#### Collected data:

-*-*-

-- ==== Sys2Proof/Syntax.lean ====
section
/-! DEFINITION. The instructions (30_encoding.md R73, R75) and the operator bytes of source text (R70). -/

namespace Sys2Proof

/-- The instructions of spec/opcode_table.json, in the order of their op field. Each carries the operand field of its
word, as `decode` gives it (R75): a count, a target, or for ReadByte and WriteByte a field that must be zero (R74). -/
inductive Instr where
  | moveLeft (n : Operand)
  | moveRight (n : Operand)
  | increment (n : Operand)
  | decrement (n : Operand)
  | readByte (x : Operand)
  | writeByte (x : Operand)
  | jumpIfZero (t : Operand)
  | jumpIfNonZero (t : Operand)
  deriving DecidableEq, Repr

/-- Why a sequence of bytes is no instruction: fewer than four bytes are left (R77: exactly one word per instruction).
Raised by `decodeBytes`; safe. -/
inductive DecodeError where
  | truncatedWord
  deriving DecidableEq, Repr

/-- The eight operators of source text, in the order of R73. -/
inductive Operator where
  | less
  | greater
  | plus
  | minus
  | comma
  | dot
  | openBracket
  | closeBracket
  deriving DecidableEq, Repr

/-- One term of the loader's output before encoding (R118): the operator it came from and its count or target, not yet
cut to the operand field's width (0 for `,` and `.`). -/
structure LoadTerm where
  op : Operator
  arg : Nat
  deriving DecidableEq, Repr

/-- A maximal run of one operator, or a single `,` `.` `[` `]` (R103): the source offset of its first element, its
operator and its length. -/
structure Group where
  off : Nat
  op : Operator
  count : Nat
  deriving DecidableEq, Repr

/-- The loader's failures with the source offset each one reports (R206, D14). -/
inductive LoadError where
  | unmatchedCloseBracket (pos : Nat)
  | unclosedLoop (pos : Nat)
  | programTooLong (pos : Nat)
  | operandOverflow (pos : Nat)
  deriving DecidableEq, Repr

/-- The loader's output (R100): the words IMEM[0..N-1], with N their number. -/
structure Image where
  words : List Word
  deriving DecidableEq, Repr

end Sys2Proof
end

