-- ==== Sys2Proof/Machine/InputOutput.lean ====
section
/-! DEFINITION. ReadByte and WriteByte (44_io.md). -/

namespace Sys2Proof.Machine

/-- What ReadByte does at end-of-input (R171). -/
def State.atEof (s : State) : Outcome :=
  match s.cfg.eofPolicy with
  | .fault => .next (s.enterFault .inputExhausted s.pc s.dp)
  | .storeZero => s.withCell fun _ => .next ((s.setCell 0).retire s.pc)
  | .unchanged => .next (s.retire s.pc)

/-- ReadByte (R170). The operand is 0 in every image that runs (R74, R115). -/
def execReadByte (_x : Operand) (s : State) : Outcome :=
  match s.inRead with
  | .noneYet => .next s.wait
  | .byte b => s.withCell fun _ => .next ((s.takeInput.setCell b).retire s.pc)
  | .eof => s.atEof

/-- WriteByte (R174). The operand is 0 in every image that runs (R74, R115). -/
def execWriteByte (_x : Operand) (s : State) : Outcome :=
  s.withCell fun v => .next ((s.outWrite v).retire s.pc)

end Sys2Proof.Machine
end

-*-*-

Give back the data above exactly as it appears.

#### Exercise answer:
-- ==== Sys2Proof/Syntax.lean ====
section
/-! DEFINITION. The instructions (30_encoding.md R73, R75) and the operator bytes of source text (R70). -/

namespace Sys2Proof

/-- The instructions of spec/opcode_table.json, in the order of their op field. Each carries the operand field of its
word, as `decode` gives it (R75): a count, a target, or for ReadByte and WriteByte a field that must be zero (R74). -/
inductive Instr where
  | moveLeft (n : Operand)
  | moveRight (n : Operand)
  | increment (n : Operand)
  | decrement (n : Operand)
  | readByte (x : Operand)
  | writeByte (x : Operand)
  | jumpIfZero (t : Operand)
  | jumpIfNonZero (t : Operand)
  deriving DecidableEq, Repr

/-- Why a sequence of bytes is no instruction: fewer than four bytes are left (R77: exactly one word per instruction).
Raised by `decodeBytes`; safe. -/
inductive DecodeError where
  | truncatedWord
  deriving DecidableEq, Repr

/-- The eight operators of source text, in the order of R73. -/
inductive Operator where
  | less
  | greater
  | plus
  | minus
  | comma
  | dot
  | openBracket
  | closeBracket
  deriving DecidableEq, Repr

/-- One term of the loader's output before encoding (R118): the operator it came from and its count or target, not yet
cut to the operand field's width (0 for `,` and `.`). -/
structure LoadTerm where
  op : Operator
  arg : Nat
  deriving DecidableEq, Repr

/-- A maximal run of one operator, or a single `,` `.` `[` `]` (R103): the source offset of its first element, its
operator and its length. -/
structure Group where
  off : Nat
  op : Operator
  count : Nat
  deriving DecidableEq, Repr

/-- The loader's failures with the source offset each one reports (R206, D14). -/
inductive LoadError where
  | unmatchedCloseBracket (pos : Nat)
  | unclosedLoop (pos : Nat)
  | programTooLong (pos : Nat)
  | operandOverflow (pos : Nat)
  deriving DecidableEq, Repr

/-- The loader's output (R100): the words IMEM[0..N-1], with N their number. -/
structure Image where
  words : List Word
  deriving DecidableEq, Repr

end Sys2Proof
end

-- ==== Sys2Proof/Machine/InputOutput.lean ====
section
/-! DEFINITION. ReadByte and WriteByte (44_io.md). -/

namespace Sys2Proof.Machine

/-- What ReadByte does at end-of-input (R171). -/
def State.atEof (s : State) : Outcome :=
  match s.cfg.eofPolicy with
  | .fault => .next (s.enterFault .inputExhausted s.pc s.dp)
  | .storeZero => s.withCell fun _ => .next ((s.setCell 0).retire s.pc)
  | .unchanged => .next (s.retire s.pc)

/-- ReadByte (R170). The operand is 0 in every image that runs (R74, R115). -/
def execReadByte (_x : Operand) (s : State) : Outcome :=
  match s.inRead with
  | .noneYet => .next s.wait
  | .byte b => s.withCell fun _ => .next ((s.takeInput.setCell b).retire s.pc)
  | .eof => s.atEof

/-- WriteByte (R174). The operand is 0 in every image that runs (R74, R115). -/
def execWriteByte (_x : Operand) (s : State) : Outcome :=
  s.withCell fun v => .next ((s.outWrite v).retire s.pc)

end Sys2Proof.Machine
end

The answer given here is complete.